/-- Over R83: a reserved op code sets the mark, issues no transaction, returns nothing and changes no other state of
the block. That the request leaves the port and the run goes on is the model's choice (log 19). -/
def Obligations.ReservedRequestSetsTheMark : Prop :=
  ∀ (s : State) (turns : List Turn) (r : Request) (ps : List Presented),
    s.cfg.wellFormed = true → s.schedule = .host :: turns → s.requests = .request r :: ps → HostMayStep s →
    r.op.toNat = 0 ∨ 0x14 ≤ r.op.toNat →
    step s = .next { s with schedule := turns, requests := ps, refused := true }

/-- R253: the mark is sticky; only the block reset clears it, and only a reserved request sets it. -/
def Obligations.RefusalIsSticky : Prop :=
  ∀ s t : State, step s = .next t →
    (s.refused = true → t.refused = false → (nextTurn s).1 = .env (.setRst .low)) ∧
      (s.refused = false → t.refused = true →
        (nextTurn s).1 = .host ∧ ∃ r ps, s.requests = .request r :: ps ∧ (r.op.toNat = 0 ∨ 0x14 ≤ r.op.toNat))

/-- R7: a configuration with `FIFO_N = 0` is refused, and no other is. -/
def Obligations.OnlyAnEmptyFifoConfigurationIsRefused : Prop :=
  ∀ s : State, step s = .refused .illFormedConfiguration ↔ s.cfg.fifoN = 0

/-- The convention of log 14: with the bits `w` of a table row presented, the very next step runs the instruction
they decode to, on the state out of reset, IDLE and with no drain start enabled. -/
def Obligations.PresentedTableWordRunsNext : Prop :=
  ∀ (s : State) (nbits w : Nat) (i : Instr), s.cfg.wellFormed = true → decodeTableWord nbits w = some i →
    step (s.withFetchWord nbits w) = exec i { s with
      rstN := .high
      drainState := .idle
      intPrev := if s.cfg.drainMode = .level then .high else s.intPrev
      edgeLatch := if s.cfg.drainMode = .edge then false else s.edgeLatch }

/-! ### Transactions -/

/-- R100 to R108: each of the nine transactions sends exactly the bytes of its rule, once, with chip select
asserted over all of them, and returns the answers its rule names. -/
def Obligations.TransactionsSendTheirBytes : Prop :=
  ∀ (s : State) (addr mask value sidh sidl dlc : Byte) (payload : List Byte),
    tReset s = (answer s 0, afterTxn s [0xC0]) ∧
    tRead addr s = (answer s 2, afterTxn s [0x03, addr, s.cfg.dummyByte]) ∧
    tWrite addr value s = afterTxn s [0x02, addr, value] ∧
    tModify addr mask value s = afterTxn s [0x05, addr, mask, value] ∧
    tReadStatus s = (answer s 1, afterTxn s [0xA0, s.cfg.dummyByte]) ∧
    tRxStatus s = (answer s 1, afterTxn s [0xB0, s.cfg.dummyByte]) ∧
    (dlc.toNat ≤ 8 → payload.length = dlc.toNat →
      ∀ x ∈ [(TxBuffer.b0, (0x40 : Byte)), (.b1, 0x42), (.b2, 0x44)],
        tLoadTx x.1 sidh sidl dlc payload s = afterTxn s ([x.2, sidh, sidl, 0x00, 0x00, dlc] ++ payload)) ∧
    (∀ x ∈ [(TxBuffer.b0, (0x81 : Byte)), (.b1, 0x82), (.b2, 0x84)], tRts x.1 s = afterTxn s [x.2]) ∧
    (∀ x ∈ [(RxBuffer.b0, (0x90 : Byte)), (.b1, 0x94)], ∀ n, n = min ((answer s 5).toNat % 16) 8 →
      tReadRx x.1 s =
        ({ sidh := answer s 1, sidl := answer s 2, eid8 := answer s 3, eid0 := answer s 4, dlc := answer s 5,
           payload := (List.range n).map fun k => answer s (6 + k) },
         afterTxn s (x.2 :: List.replicate (5 + n) s.cfg.dummyByte)))

/-! ### Bus commands presented alone (log 7, log 8) -/

/-- The model's choice of logs 7 and 8, over R100 to R105 and R107: a fixed-length command presented alone issues
exactly its bytes once and replies the byte R71 keeps. -/
def Obligations.FixedLengthCommandsIssueTheirBytes : Prop :=
  ∀ (s : State) (addr mask value : Byte),
    exec .reset s = .next (reply [answer s 0] (afterTxn s [0xC0])) ∧
    exec (.read addr) s = .next (reply [answer s 2] (afterTxn s [0x03, addr, s.cfg.dummyByte])) ∧
    exec (.write addr value) s = .next (reply [] (afterTxn s [0x02, addr, value])) ∧
    exec (.modify addr mask value) s = .next (reply [] (afterTxn s [0x05, addr, mask, value])) ∧
    exec .readStatus s = .next (reply [answer s 1] (afterTxn s [0xA0, s.cfg.dummyByte])) ∧
    exec .rxStatus s = .next (reply [answer s 1] (afterTxn s [0xB0, s.cfg.dummyByte])) ∧
    exec .rts0 s = .next (reply [] (afterTxn s [0x81])) ∧
    exec .rts1 s = .next (reply [] (afterTxn s [0x82])) ∧
    exec .rts2 s = .next (reply [] (afterTxn s [0x84]))

/-- The model's choice of logs 7 and 8, over R106 and R73: LOAD_TX presented alone sends the two identifier bytes,
two zero bytes, the DLC and the payload, 6 + L bytes. -/
def Obligations.LoadTxIssuesTheFrame : Prop :=
  ∀ (s : State) (sidh sidl dlc : Byte) (payload : List Byte), dlc.toNat ≤ 8 → payload.length = dlc.toNat →
    exec (.loadTx0 sidh sidl dlc payload) s =
      .next (reply [] (afterTxn s ([0x40, sidh, sidl, 0x00, 0x00, dlc] ++ payload))) ∧
    exec (.loadTx1 sidh sidl dlc payload) s =
      .next (reply [] (afterTxn s ([0x42, sidh, sidl, 0x00, 0x00, dlc] ++ payload))) ∧
    exec (.loadTx2 sidh sidl dlc payload) s =
      .next (reply [] (afterTxn s ([0x44, sidh, sidl, 0x00, 0x00, dlc] ++ payload)))
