@[simp] theorem route_fifoHead : (route f s).fifoHead = s.fifoHead := by
  unfold route; split <;> simp
@[simp] theorem route_cbAttached : (route f s).cbAttached = s.cbAttached := by
  unfold route; split <;> simp
@[simp] theorem route_drainState : (route f s).drainState = s.drainState := by
  unfold route; split <;> simp
@[simp] theorem route_intPrev : (route f s).intPrev = s.intPrev := by
  unfold route; split <;> simp
@[simp] theorem route_edgeLatch : (route f s).edgeLatch = s.edgeLatch := by
  unfold route; split <;> simp
@[simp] theorem route_csN : (route f s).csN = s.csN := by
  unfold route; split <;> simp
@[simp] theorem route_busLog : (route f s).busLog = s.busLog := by
  unfold route; split <;> simp
@[simp] theorem route_refused : (route f s).refused = s.refused := by
  unfold route; split <;> simp
@[simp] theorem route_rstN : (route f s).rstN = s.rstN := by
  unfold route; split <;> simp
@[simp] theorem route_cfg : (route f s).cfg = s.cfg := by
  unfold route; split <;> simp
@[simp] theorem route_requests : (route f s).requests = s.requests := by
  unfold route; split <;> simp
@[simp] theorem route_results : (route f s).results = s.results := by
  unfold route; split <;> simp
@[simp] theorem route_miso : (route f s).miso = s.miso := by
  unfold route; split <;> simp
@[simp] theorem route_misoDraws : (route f s).misoDraws = s.misoDraws := by
  unfold route; split <;> simp
@[simp] theorem route_schedule : (route f s).schedule = s.schedule := by
  unfold route; split <;> simp
@[simp] theorem route_turnDraws : (route f s).turnDraws = s.turnDraws := by
  unfold route; split <;> simp
@[simp] theorem route_seqReplies : (route f s).seqReplies = s.seqReplies := by
  unfold route; split <;> simp

end route

theorem route_attached {s : State} (h : s.cbAttached = true) (f : Frame) :
    route f s = callbackDeliver f s := by
  simp [route, h]

theorem route_detached {s : State} (h : s.cbAttached = false) (f : Frame) : route f s = fifoPush f s := by
  simp [route, h]

theorem resolveRx_selectChannel (a : BitVec 2) :
    resolveRx (selectChannel a) = some (if a = 2#2 then .b1 else .b0) := by
  unfold selectChannel
  split <;> rfl

/-- A drain iteration whose query finds nothing: the query, then IDLE. -/
theorem drainIter_none {s : State} (h : availAnswered s = 0#2) :
    drainIter s = drainReturn (afterTxn s (availMosi s)) := by
  simp [drainIter, availQuery_eq, h]

/-- A drain iteration whose query finds a channel: query, receive, route. -/
theorem drainIter_some {s : State} {b : RxBuffer} (h : availAnswered s ≠ 0#2)
    (hb : (if availAnswered s = 2#2 then RxBuffer.b1 else .b0) = b) :
    drainIter s =
      route (frameAnswered (afterTxn s (availMosi s)))
        (afterTxn (afterTxn (afterTxn s (availMosi s)) (readRxMosi (afterTxn s (availMosi s)) b))
          [0x05, addrCanintf, rxClearMask s.cfg b, 0x00]) := by
  subst hb
  simp [drainIter, availQuery_eq, h, recv_some (resolveRx_selectChannel (availAnswered s)), okFrame]

/-! ### Enabling -/

theorem drainStartEnabled_iff (s : State) : drainStartEnabled s = true ↔ DrainMayStart s := by
  unfold drainStartEnabled
  cases h : s.cfg.drainMode <;> simp [h, DrainMayStart, and_assoc]

theorem hostEnabled_iff (s : State) : hostEnabled s = true ↔ HostMayStep s := by
  unfold hostEnabled drainStartEnabled
  cases h : s.cfg.drainMode <;> cases hl : s.intPrev <;> cases hr : s.rstN <;> cases hd : s.drainState <;>
    simp [h, hl, hr, hd, HostMayStep]

theorem step_ok {s : State} (h : s.cfg.wellFormed = true) : step s = takeTurn (nextTurn s).1 (nextTurn s).2 := by
  simp [step, h]

theorem nextTurn_cons {s : State} {t : Turn} {rest : List Turn} (h : s.schedule = t :: rest) :
    nextTurn s = (t, withSchedule rest s) := by
  simp [nextTurn, h]

end Sys2Proof.Machine
end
----------------
[About this exercise] In the entries above, find each line with "other" and list it.

[Answer section]
/-- Over R83: a reserved op code sets the mark, issues no transaction, returns nothing and changes no other state of
/-- R7: a configuration with `FIFO_N = 0` is refused, and no other is. -/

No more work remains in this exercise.